** Directions for this task **
When you reach the line containing "registerMap.find? (fun row" in the records below, start copying exactly, and stop once you have copied the line containing "def registerAt (offset".

[Saved entries]
◆ ◆ ◆
-- ==== Sys2Proof/Machine/Operands.lean ====
section
/-! DEFINITION. Operand forms: the register map with its access types, the fields that a written word carries, and how
the staging registers and the configuration block store and return them (section 12). -/

namespace Sys2Proof.Machine

/-- The bits of `w` from bit `low` on, as many as a field of `n` bits holds (R188). -/
def field (w : Word) (low n : Nat) : BitVec n := w.extractLsb' low n

/-- Bit `i` of `w`. -/
def flag (w : Word) (i : Nat) : Bool := w.getLsbD i

/-- A field's value placed at its bit position in a word that is 0 elsewhere (R188). -/
def place {n : Nat} (v : BitVec n) (low : Nat) : Word := v.setWidth 32 <<< low

/-- A one-bit field placed at its bit position. -/
def placeFlag (b : Bool) (i : Nat) : Word := place (BitVec.ofBool b) i

/-! ### The register map -/

/-- The registers of a port window (R187). -/
inductive Register where
  | cmdHandle
  | cmdRegionXY
  | cmdRegionWH
  | cmdRopMask
  | cmdColour
  | cmdFgBg
  | cmdPattern0
  | cmdPattern1
  | cmdOrigin
  | cmdSrcHandle
  | cmdSrcXY
  | cmdSrcKey
  | submit
  | submitResult
  | leaseLayerRights
  | leaseRegionXY
  | leaseRegionWH
  | leaseVisKey
  | leaseFlags
  | leaseOp
  | leaseResult
  | leaseHandle
  | uploadPush
  | readbackPop
  | noticeWord0
  | noticeWord1
  | portStatus
  | fifoStatus
  | accessError
  | lossCount
  | portInfo
  | control
  | intEnable
  | noticeEnable
  | pixelsWritten
  | pixelsKeyed
  | commandsDone
  | commandsFaulted
  | merges
  | fullForwards
  | underfills
  | voided
  | underruns
  | frames
  | config (field : ConfigField)
  | commit
  | commitResult
  | globalState
deriving DecidableEq, Repr

/-- The access types of R162. -/
inductive AccessType where
  | storage
  | readOnly
  | trigger
  | push
  | pop
  | clearOnRead
deriving DecidableEq, Repr

/-- A row of the register map: offset, register and access type. -/
structure RegisterRow where
  offset : Nat
  register : Register
  type : AccessType
deriving DecidableEq, Repr

/-- The registers that belong to the port, 0x00 to 0x94 (R187). -/
def portRegisters : List RegisterRow := [
  ⟨0x00, .cmdHandle, .storage⟩, ⟨0x04, .cmdRegionXY, .storage⟩, ⟨0x08, .cmdRegionWH, .storage⟩,
  ⟨0x0C, .cmdRopMask, .storage⟩, ⟨0x10, .cmdColour, .storage⟩, ⟨0x14, .cmdFgBg, .storage⟩,
  ⟨0x18, .cmdPattern0, .storage⟩, ⟨0x1C, .cmdPattern1, .storage⟩, ⟨0x20, .cmdOrigin, .storage⟩,
  ⟨0x24, .cmdSrcHandle, .storage⟩, ⟨0x28, .cmdSrcXY, .storage⟩, ⟨0x2C, .cmdSrcKey, .storage⟩,
  ⟨0x30, .submit, .trigger⟩, ⟨0x34, .submitResult, .readOnly⟩,
  ⟨0x38, .leaseLayerRights, .storage⟩, ⟨0x3C, .leaseRegionXY, .storage⟩, ⟨0x40, .leaseRegionWH, .storage⟩,
  ⟨0x44, .leaseVisKey, .storage⟩, ⟨0x48, .leaseFlags, .storage⟩,
  ⟨0x4C, .leaseOp, .trigger⟩, ⟨0x50, .leaseResult, .readOnly⟩, ⟨0x54, .leaseHandle, .readOnly⟩,
  ⟨0x58, .uploadPush, .push⟩, ⟨0x5C, .readbackPop, .pop⟩,
  ⟨0x60, .noticeWord0, .readOnly⟩, ⟨0x64, .noticeWord1, .pop⟩,
  ⟨0x68, .portStatus, .readOnly⟩, ⟨0x6C, .fifoStatus, .readOnly⟩,
  ⟨0x70, .accessError, .clearOnRead⟩, ⟨0x74, .lossCount, .clearOnRead⟩,
  ⟨0x78, .portInfo, .readOnly⟩, ⟨0x7C, .control, .trigger⟩,
  ⟨0x80, .intEnable, .storage⟩, ⟨0x84, .noticeEnable, .storage⟩,
  ⟨0x88, .pixelsWritten, .readOnly⟩, ⟨0x8C, .pixelsKeyed, .readOnly⟩,
  ⟨0x90, .commandsDone, .readOnly⟩, ⟨0x94, .commandsFaulted, .readOnly⟩]

/-- The device counters, 0x98 to 0xAC (R187). -/
def counterRegisters : List RegisterRow := [
  ⟨0x98, .merges, .readOnly⟩, ⟨0x9C, .fullForwards, .readOnly⟩, ⟨0xA0, .underfills, .readOnly⟩,
  ⟨0xA4, .voided, .readOnly⟩, ⟨0xA8, .underruns, .readOnly⟩, ⟨0xAC, .frames, .readOnly⟩]

/-- The configuration block, 0xC0 to 0xFC (R187). -/
def configRegisters : List RegisterRow := [
  ⟨0xC0, .config .width, .storage⟩, ⟨0xC4, .config .height, .storage⟩, ⟨0xC8, .config .hblank, .storage⟩,
  ⟨0xCC, .config .vblank, .storage⟩, ⟨0xD0, .config .background, .storage⟩,
  ⟨0xD4, .config (.quota .p0), .storage⟩, ⟨0xD8, .config (.quota .p1), .storage⟩,
  ⟨0xDC, .config (.quota .p2), .storage⟩, ⟨0xE0, .config (.quota .p3), .storage⟩,
  ⟨0xE4, .config .drainMark, .storage⟩, ⟨0xE8, .config .dataTimeout, .storage⟩,
  ⟨0xEC, .config .starveLimit, .storage⟩, ⟨0xF0, .config .clearOnCommit, .storage⟩,
  ⟨0xF4, .commit, .trigger⟩, ⟨0xF8, .commitResult, .readOnly⟩, ⟨0xFC, .globalState, .readOnly⟩]

/-- The register map, the same in all four windows (R187). -/
def registerMap : List RegisterRow := portRegisters ++ counterRegisters ++ configRegisters

/-- The row of the map at an offset; none where the offset holds no register (R162, R187). -/
def rowAt (offset : BitVec 8) : Option RegisterRow :=
  registerMap.find? (fun row => row.offset == offset.toNat)

/-- The register at an offset, if any. -/
def registerAt (offset : BitVec 8) : Option Register := (rowAt offset).map RegisterRow.register

/-- Whether a word written to the register is a command row of its own, for these bits of the word: a SUBMIT, LEASE_OP,
UPLOAD_PUSH, INT_ENABLE, NOTICE_ENABLE, configuration or commit write, or a CONTROL write with a flag set. -/
def writeHasOwnRow (r : Register) (w : Word) : Bool :=
  match r with
  | .submit | .leaseOp | .uploadPush | .intEnable | .noticeEnable | .config _ | .commit => true
  | .control => flag w 0 || flag w 1
  | _ => false

/-! ### Command staging (R164, section 12.3) -/

/-- A write to a command staging register: each field of the register stores its bits of the word (R188). -/
def storeCommand (r : Register) (w : Word) (c : CommandStaging) : CommandStaging :=
  match r with
  | .cmdHandle => { c with slot := field w 0 6, generation := field w 8 8 }
  | .cmdRegionXY => { c with x := field w 0 12, y := field w 16 12 }
  | .cmdRegionWH => { c with width := field w 0 12, height := field w 16 12 }
  | .cmdRopMask => { c with rop := field w 0 4, planeMask := field w 16 16 }
  | .cmdColour => { c with colour := field w 0 16 }
  | .cmdFgBg => { c with foreground := field w 0 16, background := field w 16 16 }
  | .cmdPattern0 => { c with pattern0 := w }
  | .cmdPattern1 => { c with pattern1 := w }
  | .cmdOrigin => { c with originX := field w 0 4, originY := field w 8 4, transparent := flag w 16 }
  | .cmdSrcHandle => { c with sourceSlot := field w 0 6, sourceGeneration := field w 8 8 }
  | .cmdSrcXY => { c with sourceX := field w 0 12, sourceY := field w 16 12 }
  | .cmdSrcKey => { c with keyValue := field w 0 16, keyPresent := flag w 16 }
  | _ => c

/-- A read of a command staging register: each field at its position and 0 elsewhere (R188); 0 for a register that is
none of them. -/
def readCommand (r : Register) (c : CommandStaging) : Word :=
  match r with
  | .cmdHandle => place c.slot 0 ||| place c.generation 8
  | .cmdRegionXY => place c.x 0 ||| place c.y 16
  | .cmdRegionWH => place c.width 0 ||| place c.height 16
  | .cmdRopMask => place c.rop 0 ||| place c.planeMask 16
  | .cmdColour => place c.colour 0
  | .cmdFgBg => place c.foreground 0 ||| place c.background 16
  | .cmdPattern0 => c.pattern0
  | .cmdPattern1 => c.pattern1
  | .cmdOrigin => place c.originX 0 ||| place c.originY 8 ||| placeFlag c.transparent 16
  | .cmdSrcHandle => place c.sourceSlot 0 ||| place c.sourceGeneration 8
  | .cmdSrcXY => place c.sourceX 0 ||| place c.sourceY 16
  | .cmdSrcKey => place c.keyValue 0 ||| placeFlag c.keyPresent 16
  | _ => 0

/-! ### Lease staging (R166, section 12.4) -/

/-- A write to a lease staging register: each field of the register stores its bits of the word (R188). -/
def storeLease (r : Register) (w : Word) (l : LeaseStaging) : LeaseStaging :=
  match r with
  | .leaseLayerRights =>
    { l with layer := field w 0 3, mayDraw := flag w 8, mayRead := flag w 9, mayShow := flag w 10 }
  | .leaseRegionXY => { l with x := field w 0 12, y := field w 16 12 }
  | .leaseRegionWH => { l with width := field w 0 12, height := field w 16 12 }
  | .leaseVisKey => { l with keyValue := field w 0 16, keyPresent := flag w 16, visible := flag w 24 }
  | .leaseFlags => { l with timeout := field w 0 16, wait := flag w 16, preempt := flag w 17 }
  | _ => l

/-- A read of a lease staging register: each field at its position and 0 elsewhere (R188); 0 for a register that is
none of them. -/
def readLease (r : Register) (l : LeaseStaging) : Word :=
  match r with
  | .leaseLayerRights =>
    place l.layer 0 ||| placeFlag l.mayDraw 8 ||| placeFlag l.mayRead 9 ||| placeFlag l.mayShow 10
  | .leaseRegionXY => place l.x 0 ||| place l.y 16
  | .leaseRegionWH => place l.width 0 ||| place l.height 16
  | .leaseVisKey => place l.keyValue 0 ||| placeFlag l.keyPresent 16 ||| placeFlag l.visible 24
  | .leaseFlags => place l.timeout 0 ||| placeFlag l.wait 16 ||| placeFlag l.preempt 17
  | _ => 0

/-! ### The configuration block (R8, section 12.6) -/

/-- A configuration field stores the low bits of the written word, as many as its width (R8). -/
def storeConfig (f : ConfigField) (w : Word) (c : ConfigBlock) : ConfigBlock :=
  match f with
  | .width => { c with width := field w 0 11 }
  | .height => { c with height := field w 0 11 }
  | .hblank => { c with hblank := field w 0 11 }
  | .vblank => { c with vblank := field w 0 8 }
  | .background => { c with background := field w 0 16 }
  | .quota p => { c with quota := c.quota.set p (field w 0 6) }
  | .drainMark => { c with drainMark := field w 0 7 }
  | .dataTimeout => { c with dataTimeout := field w 0 16 }
  | .starveLimit => { c with starveLimit := field w 0 4 }
  | .clearOnCommit => { c with clearOnCommit := flag w 0 }

/-- A read of a configuration field (R7, R188). -/
def readConfig (f : ConfigField) (c : ConfigBlock) : Word :=
  match f with
  | .width => place c.width 0
  | .height => place c.height 0
  | .hblank => place c.hblank 0
  | .vblank => place c.vblank 0
  | .background => place c.background 0
  | .quota p => place (c.quota.get p) 0
  | .drainMark => place c.drainMark 0
  | .dataTimeout => place c.dataTimeout 0
  | .starveLimit => place c.starveLimit 0
  | .clearOnCommit => placeFlag c.clearOnCommit 0

/-! ### Trigger words -/

/-- What a SUBMIT write carries (R165, section 12.3). -/
structure SubmitWord where
  kind : BitVec 3
  notify : Bool
  tag : BitVec 8
  token : BitVec 16
deriving DecidableEq, Repr

/-- The fields of a word written to SUBMIT. -/
def submitWord (w : Word) : SubmitWord := ⟨field w 0 3, flag w 3, field w 8 8, field w 16 16⟩

/-- What a LEASE_OP write carries (R167, section 12.4). -/
structure LeaseOpWord where
  operation : BitVec 2
  visible : Bool
  handle : Handle
deriving DecidableEq, Repr

/-- The fields of a word written to LEASE_OP: its slot field is five bits wide, so that it always names a slot. -/
def leaseOpWord (w : Word) : LeaseOpWord := ⟨field w 0 2, flag w 4, ⟨(field w 8 5).toFin, field w 16 8⟩⟩

/-- The precedence that the two strap pins of a port give: PRECn_B × 2 + PRECn_A (section 12.8). -/
def precedenceOf (pins : PrecedencePins) : Fin 4 :=
  match pins.b, pins.a with
  | false, false => 0
  | false, true => 1
  | true, false => 2
  | true, true => 3

/-- The memory size that the MSIZE strap gives: 0 is 16 MiB, 1 is 32 MiB (R4, section 12.8). -/
def memorySizeOf (msize : Bool) : MemorySize := if msize then .mib32 else .mib16

/-! ### Command records assembled from the staging registers (R64, R65, R68) -/

/-- A staged handle; none when its slot field is above 31 (R68). -/
def stagedHandle (slot : BitVec 6) (generation : BitVec 8) : Option Handle :=
  if h : slot.toNat < 32 then some ⟨⟨slot.toNat, h⟩, generation⟩ else none

/-- A staged region; none when x or y is above 2047, or width or height is 0 or above 2048 (R68). -/
def stagedRegion (c : CommandStaging) : Option Region :=
  if c.x.toNat ≤ 2047 ∧ c.y.toNat ≤ 2047 ∧ 1 ≤ c.width.toNat ∧ c.width.toNat ≤ 2048 ∧
      1 ≤ c.height.toNat ∧ c.height.toNat ≤ 2048 then
    some ⟨c.x.toNat, c.y.toNat, c.width.toNat, c.height.toNat⟩
  else none

/-- A key held as a value and a present flag (R164, R166). -/
def stagedKey (value : Pixel) (present : Bool) : Option Pixel := if present then some value else none

/-- The drawing kinds as the SUBMIT kind field numbers them. -/
inductive DrawingKind where
  | fill
  | pattern
  | copy
  | upload
  | readback
deriving DecidableEq, Repr

/-- The part of the record that depends on the kind; none when a field of the kind is outside its range (R68). -/
def stagedKind (k : DrawingKind) (c : CommandStaging) : Option DrawKind :=
  match k with
  | .fill => some (.fill c.rop c.planeMask c.colour)
  | .pattern =>
    if c.originX.toNat ≤ 7 ∧ c.originY.toNat ≤ 7 then
      some (.pattern c.rop c.planeMask c.foreground c.background (c.pattern1 ++ c.pattern0)
        c.originX.toNat c.originY.toNat c.transparent)
    else none
  | .copy =>
    match stagedHandle c.sourceSlot c.sourceGeneration with
    | some source =>
      if c.sourceX.toNat ≤ 2047 ∧ c.sourceY.toNat ≤ 2047 then
        some (.copy c.rop c.planeMask source c.sourceX.toNat c.sourceY.toNat (stagedKey c.keyValue c.keyPresent))
      else none
    | none => none
  | .upload => some (.upload c.rop c.planeMask (stagedKey c.keyValue c.keyPresent))
  | .readback => some .readback

/-- The drawing command that a SUBMIT write assembles from the staging registers as they stand; none when a field is
outside its range, which R67 refuses with BAD_FIELD (R64, R68, R165). -/
def stagedCommand (k : DrawingKind) (tag : BitVec 8) (notify : Bool) (c : CommandStaging) : Option DrawCommand :=
  match stagedHandle c.slot c.generation, stagedRegion c, stagedKind k c with
  | some handle, some region, some kind => some ⟨tag, notify, handle, region, kind⟩
  | _, _, _ => none

/-- The request that the lease staging registers hold, for a surface of `w` × `h`; none when its layer, region or rights
are not acceptable, which R42 refuses with BAD_REGION (R40, R42). -/
def stagedRequest (w h : Nat) (l : LeaseStaging) : Option LeaseRequest :=
  if hl : l.layer.toNat < 4 then
    if 1 ≤ l.width.toNat ∧ l.width.toNat ≤ 2048 ∧ 1 ≤ l.height.toNat ∧ l.height.toNat ≤ 2048 ∧
        l.x.toNat + l.width.toNat ≤ w ∧ l.y.toNat + l.height.toNat ≤ h ∧ (l.mayDraw || l.mayRead || l.mayShow) then
      some { layer := ⟨l.layer.toNat, hl⟩,
             region := ⟨l.x.toNat, l.y.toNat, l.width.toNat, l.height.toNat⟩,
             rights := ⟨l.mayDraw, l.mayRead, l.mayShow⟩,
             visible := l.visible,
             key := stagedKey l.keyValue l.keyPresent,
             wait := l.wait, preempt := l.preempt, timeout := l.timeout }
    else none
  else none

end Sys2Proof.Machine
end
◆ ◆ ◆
** Written answer **
  registerMap.find? (fun row => row.offset == offset.toNat)

/-- The register at an offset, if any. -/
def registerAt (offset : BitVec 8) : Option Register := (rowAt offset).map RegisterRow.register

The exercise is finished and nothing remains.